マエストロとマネージャーと恋と嫉妬と
「、え……っと……。」

「……どうでした?」

言葉が浮かばない。

「私の、……ピアノ。」

そんなすがる様な眼差しで見つめられては、益々言葉が浮かばなくなってくる。

言えば良いのだ。

残念だけど、何でも吸収できる年代は過ぎて、ある程度固まってしまっている今の年齢では、
才能も可能性も伸びていくとは思えない、と。
そうはっきり指摘して、諦めて僕のマネージャーを続けてくれるよう頼めば良いのだ。
奏ちゃんには、ひどく酷な事だけれどもー、


「ーーーー。」

言えるわけがない。


「……ホントですか?!」

えっ?

い、今、僕何て言った?と言うか言葉を発したという自覚すら無いんだけど……。

ヤバい!

「わ、悪くないって、一応自信を持って良い
って事ですよね。
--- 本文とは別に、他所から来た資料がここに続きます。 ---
-- ==== Sys2Proof/Certificates/Slice0/Obligations.lean ====
section
/-! DEFINITION. The statements for the provers, each a proposition about the model that formalises numbered rules
of the spec. -/

section

open Sys2Proof Sys2Proof.Machine

/-! ## Encoding (spec/30_encoding.md) -/

/-- R113: every example line assembles to its word, and the word decodes to the command it stands for. -/
def Obligations.ExampleWordsDecode : Prop :=
  (assembleText "init 5".toList = some 0x0000000500000001 ∧ decode 0x0000000500000001 = .ok (.init 5)) ∧
  (assembleText "tell".toList = some 0x0000000000000002 ∧ decode 0x0000000000000002 = .ok .tell) ∧
  (assembleText "dec 300".toList = some 0x00000000012C0003 ∧ decode 0x00000000012C0003 = .ok (.decode 300)) ∧
  (assembleText "dec.binnorm".toList = some 0x0000000000000005 ∧ decode 0x0000000000000005 = .ok .decodeBinNorm) ∧
  (assembleText "dec.bin 4".toList = some 0x0000000000040006 ∧ decode 0x0000000000040006 = .ok (.decodeBin 4)) ∧
  (assembleText "upd 10, 20, 300".toList = some 0x0014000A012C0007 ∧
    decode 0x0014000A012C0007 = .ok (.update 10 20 300)) ∧
  (assembleText "bit.logp 1".toList = some 0x0000000000010008 ∧ decode 0x0000000000010008 = .ok (.decodeBitLogp 1)) ∧
  (assembleText "icdf 0x1000, 2, 3".toList = some 0x000010000002020B ∧
    decode 0x000010000002020B = .ok (.decodeIcdf 0x1000 2 3)) ∧
  (assembleText "icdf16.ft 0x2000, 100, 4".toList = some 0x000020000064030A ∧
    decode 0x000020000064030A = .ok (.decodeIcdf16Ft 0x2000 100 4)) ∧
  (assembleText "uint 1000".toList = some 0x000003E80000000D ∧ decode 0x000003E80000000D = .ok (.decodeUint 1000)) ∧
  (assembleText "bits 3".toList = some 0x000000000003000E ∧ decode 0x000000000003000E = .ok (.decodeBits 3))

/-- Decoding what the encoder writes gives the instruction back, for every instruction a word can carry. -/
def Obligations.DecodeOfEncode : Prop :=
  ∀ i : Instr, i.wellFormed = true → decode (encode i) = .ok i

/-- A word that decodes is the one the encoder writes for what it decodes to, and that instruction is
well-formed: no word has a second reading and no bit of it is dropped. -/
def Obligations.EncodeOfDecode : Prop :=
  ∀ (w : CmdWord) (i : Instr), decode w = .ok i → i.wellFormed = true ∧ encode i = w

/-- R106, R104, R105: the decoding procedure, bit by bit, over all words. A reserved opcode is ILLEGAL_OPCODE; a
defined one with a bit set outside its format's fields is RESERVED_FIELD_NONZERO; else the command is the
opcode's, with the word's fields as operands. -/
def Obligations.DecodingProcedure : Prop :=
  ∀ w : CmdWord,
    (w.toNat % 32 = 0 ∨ 15 ≤ w.toNat % 32 → decode w = .error .illegalOpcode) ∧
    (w.toNat % 32 ∈ [2, 5] → w &&& 0xFFFFFFFFFFFFFFE0 ≠ 0 → decode w = .error .reservedFieldNonzero) ∧
    (w.toNat % 32 ∈ [3, 4, 6, 8, 14] → w &&& 0xFFFFFFFF0000FFE0 ≠ 0 → decode w = .error .reservedFieldNonzero) ∧
    (w.toNat % 32 ∈ [1, 13] → w &&& 0x00000000FFFFFFE0 ≠ 0 → decode w = .error .reservedFieldNonzero) ∧
    (w.toNat % 32 = 7 → w &&& 0x000000000000FFE0 ≠ 0 → decode w = .error .reservedFieldNonzero) ∧
    (w.toNat % 32 ∈ [9, 10, 11, 12] → w &&& 0x00000000000000E0 ≠ 0 → decode w = .error .reservedFieldNonzero) ∧
    (w.toNat % 32 = 1 → w &&& 0x00000000FFFFFFE0 = 0 →
      decode w = .ok (.init (BitVec.ofNat 32 (w.toNat / 2 ^ 32)))) ∧
    (w.toNat % 32 = 2 → w &&& 0xFFFFFFFFFFFFFFE0 = 0 → decode w = .ok .tell) ∧
    (w.toNat % 32 = 3 → w &&& 0xFFFFFFFF0000FFE0 = 0 →
      decode w = .ok (.decode (BitVec.ofNat 16 (w.toNat / 2 ^ 16)))) ∧
    (w.toNat % 32 = 4 → w &&& 0xFFFFFFFF0000FFE0 = 0 →
      decode w = .ok (.decodeNorm (BitVec.ofNat 16 (w.toNat / 2 ^ 16)))) ∧
    (w.toNat % 32 = 5 → w &&& 0xFFFFFFFFFFFFFFE0 = 0 → decode w = .ok .decodeBinNorm) ∧
    (w.toNat % 32 = 6 → w &&& 0xFFFFFFFF0000FFE0 = 0 →
      decode w = .ok (.decodeBin (BitVec.ofNat 16 (w.toNat / 2 ^ 16)))) ∧
    (w.toNat % 32 = 7 → w &&& 0x000000000000FFE0 = 0 →
      decode w = .ok (.update (BitVec.ofNat 16 (w.toNat / 2 ^ 32)) (BitVec.ofNat 16 (w.toNat / 2 ^ 48))
        (BitVec.ofNat 16 (w.toNat / 2 ^ 16)))) ∧
    (w.toNat % 32 = 8 → w &&& 0xFFFFFFFF0000FFE0 = 0 →
      decode w = .ok (.decodeBitLogp (BitVec.ofNat 16 (w.toNat / 2 ^ 16)))) ∧
    (w.toNat % 32 = 9 → w &&& 0x00000000000000E0 = 0 →
      decode w = .ok (.decodeIcdfFt (BitVec.ofNat 32 (w.toNat / 2 ^ 32)) (BitVec.ofNat 16 (w.toNat / 2 ^ 16))
        (w.toNat / 2 ^ 8 % 256 + 1))) ∧
    (w.toNat % 32 = 10 → w &&& 0x00000000000000E0 = 0 →
      decode w = .ok (.decodeIcdf16Ft (BitVec.ofNat 32 (w.toNat / 2 ^ 32)) (BitVec.ofNat 16 (w.toNat / 2 ^ 16))
        (w.toNat / 2 ^ 8 % 256 + 1))) ∧
    (w.toNat % 32 = 11 → w &&& 0x00000000000000E0 = 0 →
      decode w = .ok (.decodeIcdf (BitVec.ofNat 32 (w.toNat / 2 ^ 32)) (BitVec.ofNat 16 (w.toNat / 2 ^ 16))
        (w.toNat / 2 ^ 8 % 256 + 1))) ∧
    (w.toNat % 32 = 12 → w &&& 0x00000000000000E0 = 0 →
      decode w = .ok (.decodeIcdf16 (BitVec.ofNat 32 (w.toNat / 2 ^ 32)) (BitVec.ofNat 16 (w.toNat / 2 ^ 16))
        (w.toNat / 2 ^ 8 % 256 + 1))) ∧
    (w.toNat % 32 = 13 → w &&& 0x00000000FFFFFFE0 = 0 →
      decode w = .ok (.decodeUint (BitVec.ofNat 32 (w.toNat / 2 ^ 32)))) ∧
    (w.toNat % 32 = 14 → w &&& 0xFFFFFFFF0000FFE0 = 0 →
      decode w = .ok (.decodeBits (BitVec.ofNat 16 (w.toNat / 2 ^ 16))))

/-- R111, R112: a line assembles exactly when its operands fit their fields, to a well-formed instruction; the
pseudo-instructions stand for `upd t, t+1, ft` and `bit.logp 1`. -/
def Obligations.AssemblerFitsFields : Prop :=
  (∀ (line : AsmLine) (i : Instr), assembleLine line = some i → i.wellFormed = true) ∧
  (∀ n : Nat, (2 ^ 32 ≤ n → assembleLine (.init n) = none ∧ assembleLine (.uint n) = none) ∧
    (n < 2 ^ 32 → assembleLine (.init n) = some (.init (BitVec.ofNat 32 n)) ∧
      assembleLine (.uint n) = some (.decodeUint (BitVec.ofNat 32 n)))) ∧
  (∀ n : Nat, (2 ^ 16 ≤ n → assembleLine (.dec n) = none ∧ assembleLine (.decNorm n) = none ∧
      assembleLine (.decBin n) = none ∧ assembleLine (.bitLogp n) = none ∧ assembleLine (.bits n) = none) ∧
    (n < 2 ^ 16 → assembleLine (.dec n) = some (.decode (BitVec.ofNat 16 n)) ∧
      assembleLine (.decNorm n) = some (.decodeNorm (BitVec.ofNat 16 n)) ∧
      assembleLine (.decBin n) = some (.decodeBin (BitVec.ofNat 16 n)) ∧
      assembleLine (.bitLogp n) = some (.decodeBitLogp (BitVec.ofNat 16 n)) ∧
      assembleLine (.bits n) = some (.decodeBits (BitVec.ofNat 16 n)))) ∧
  (∀ fl fh ft : Nat, assembleLine (.upd fl fh ft) =
    if fl < 2 ^ 16 ∧ fh < 2 ^ 16 ∧ ft < 2 ^ 16 then
      some (.update (BitVec.ofNat 16 fl) (BitVec.ofNat 16 fh) (BitVec.ofNat 16 ft)) else none) ∧
  (∀ tb b n : Nat, assembleLine (.icdfFt tb b n) =
    if tb < 2 ^ 32 ∧ b < 2 ^ 16 ∧ 1 ≤ n ∧ n ≤ 256 then
      some (.decodeIcdfFt (BitVec.ofNat 32 tb) (BitVec.ofNat 16 b) n) else none) ∧
  (∀ tb b n : Nat, assembleLine (.icdf16Ft tb b n) =
    if tb < 2 ^ 32 ∧ b < 2 ^ 16 ∧ 1 ≤ n ∧ n ≤ 256 then
      some (.decodeIcdf16Ft (BitVec.ofNat 32 tb) (BitVec.ofNat 16 b) n) else none) ∧
  (∀ tb b n : Nat, assembleLine (.icdf tb b n) =
    if tb < 2 ^ 32 ∧ b < 2 ^ 16 ∧ 1 ≤ n ∧ n ≤ 256 then
      some (.decodeIcdf (BitVec.ofNat 32 tb) (BitVec.ofNat 16 b) n) else none) ∧
  (∀ tb b n : Nat, assembleLine (.icdf16 tb b n) =
    if tb < 2 ^ 32 ∧ b < 2 ^ 16 ∧ 1 ≤ n ∧ n ≤ 256 then
      some (.decodeIcdf16 (BitVec.ofNat 32 tb) (BitVec.ofNat 16 b) n) else none) ∧
  assembleLine .tell = some .tell ∧ assembleLine .decBinnorm = some .decodeBinNorm ∧
  (∀ t ft : Nat, assembleLine (.updSym t ft) = assembleLine (.upd t (t + 1) ft)) ∧
  assembleLine .bool = assembleLine (.bitLogp 1)

/-! ## One step (spec/30_encoding.md R109, R110; spec/60_exceptions.md R315) -/

/-- A word on the command port that decodes is executed as its instruction, unless power was lost and reset is due: the
step takes the word from the host's events, advances the model's draw counter (log entry 16) and is `exec` from there;
and the word that `withFetchWord` presents is the one the next step executes. -/
def Obligations.StepRunsDecoded : Prop :=
  (∀ (s : State) (w : CmdWord) (rest : List HostEvent) (i : Instr), s.resetDue = false →
    s.input = .command w :: rest → decode w = .ok i →
    step s = exec i { s with input := rest, draws := s.draws + 1 }) ∧
  (∀ (s : State) (i : Instr), s.resetDue = false → i.wellFormed = true →
    step (s.withFetchWord 64 (encode i).toNat) = exec i { s with draws := s.draws + 1 })

/-- R315: with no event the block holds its state. -/
def Obligations.IdleBlockHoldsState : Prop :=
  ∀ s : State, s.input = [] → step s = .next s

/-- R107: every command word that enters gives exactly one response. It is REFUSED exactly when the block was
already faulted, and then nothing changes; FAULT changes the fault record alone; a RESULT that is not an OK
command's is 0, and INIT and UPDATE return 0; the codes are 0, 1 and 2. (The draw counter is the model's own, log
entry 16; a block that must be reset after a loss of power answers too, and nothing more is known of it, log entry
17; a table command that could run has no meaning on a table outside R230 (b), (c), R239, log entry 7.) -/
def Obligations.EveryCommandOneResponse : Prop :=
  (statusBits .ok = 0 ∧ statusBits .fault = 1 ∧ statusBits .refused = 2) ∧
  ∀ (s : State) (w : CmdWord),
    s.resetDue = true ∨ (∀ i, decode w = .ok i → s.idleReady → i.operandsInRange → s.givesMeaning i) →
    ∃ (t : State) (r : Response), runWord w s = .next t ∧ t.responses = s.responses ++ [r] ∧ t.delivered = s.delivered ∧ t.input = s.input ∧
    (s.resetDue = false →
    (r.status = .refused ↔ s.fault = true) ∧
    (r.status = .refused → t = { s with draws := s.draws + 1, responses := t.responses }) ∧
    (r.status = .fault → t = { s with
      draws := s.draws + 1, responses := t.responses, fault := true, cause := t.cause, faultCmd := w }) ∧
    (r.status = .ok → t.fault = false ∧ t.cause = s.cause ∧ t.faultCmd = s.faultCmd) ∧
    (r.status ≠ .ok → r.result = 0) ∧
    (∀ storage, decode w = .ok (.init storage) → r.result = 0) ∧
    (∀ fl fh ft, decode w = .ok (.update fl fh ft) → r.result = 0))

/-- R108: the return values of completed commands lie where the rule says, in every state that meets the invariant. -/
def Obligations.ReturnValuesInRange : Prop :=
  ∀ (i : Instr) (s t : State) (r : BitVec 32), i.wellFormed = true → s.Inv → exec i s = .next t →
    t.responses = s.responses ++ [{ status := .ok, result := r }] →
    match i with
    | .init _ => r = 0
    | .tell => r = s.totalBits
    | .decode ft => r.toNat < ft.toNat
    | .decodeNorm ft => r.toNat < ft.toNat
    | .decodeBinNorm => r.toNat < 32768
    | .decodeBin ftb => r.toNat < 2 ^ ftb.toNat
    | .update _ _ _ => r = 0
    | .decodeBitLogp _ => r = 0 ∨ r = 1
    | .decodeIcdfFt _ _ nsyms => r.toNat < nsyms
    | .decodeIcdf16Ft _ _ nsyms => r.toNat < nsyms
    | .decodeIcdf _ _ nsyms => r.toNat < nsyms
    | .decodeIcdf16 _ _ nsyms => r.toNat < nsyms
    | .decodeUint ft => r.toNat < ft.toNat
    | .decodeBits nbits => r.toNat < 2 ^ nbits.toNat

/-- R110: the host accepts responses oldest first, and accepting one changes nothing else; with none held nothing
changes. -/
def Obligations.ResponsesLeaveInOrder : Prop :=
  ∀ (s : State) (rest : List HostEvent), s.input = .acceptResponse :: rest →
    (∀ r rs, s.responses = r :: rs →
      step s = .next { s with input := rest, responses := rs, delivered := s.delivered ++ [r] }) ∧
    (s.responses = [] → step s = .next { s with input := rest })

/-! ## Faults (spec/60_exceptions.md) -/

/-- R302: what fault entry writes. While power lasts, when a word raises a fault while FAULT = 0, FAULT, CAUSE (a code
of R303) and FAULT_CMD (that word) are written, the response is FAULT with RESULT 0, and nothing else changes. (The
draw counter is the model's own, log entry 16.) -/
def Obligations.FaultEntry : Prop :=
  ∀ (s t : State) (w : CmdWord), s.resetDue = false → s.fault = false → runWord w s = .next t → t.fault = true →
    ∃ code : BitVec 8, 1 ≤ code.toNat ∧ code.toNat ≤ 11 ∧ t = faulted { s with draws := s.draws + 1 } code w

/-- R104, R105 as faults: while power lasts and FAULT = 0, a word with a reserved opcode faults with cause 1, and one of a defined
opcode that does not decode faults with cause 2. -/
def Obligations.UndecodableWordFaults : Prop :=
  ∀ (s : State) (w : CmdWord), s.resetDue = false → s.fault = false →
    (w.toNat % 32 = 0 ∨ 15 ≤ w.toNat % 32 → runWord w s = .next (faulted { s with draws := s.draws + 1 } 1 w)) ∧
    (1 ≤ w.toNat % 32 → w.toNat % 32 ≤ 14 → (∀ i, decode w ≠ .ok i) →
      runWord w s = .next (faulted { s with draws := s.draws + 1 } 2 w))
」

ちょうポジティブ!!……じゃなくて!
流されて僕は、そんな事口を滑らせたらしい。

「私、頑張ります!推薦して下さったマエス
トロの為にも!」

益々ヤバい。そう言えば、そんな約束したんだった。音楽監督のフレールさんに推薦するっていう……。

何だか、綸言汗の如しの様相を呈してきた。
僕の額や手のひらにはじっとりと汗がにじんできていたのだ。


でも、後悔はしていない。
何故なら、奏ちゃんは嬉しさの余り僕に抱きついてきたからだ。
流れのままちゅうも出来るかもしれない。

僕は下心満々で奏ちゃんの耳から頬にかけて手を滑らせ、おとがいを上に向けようとした。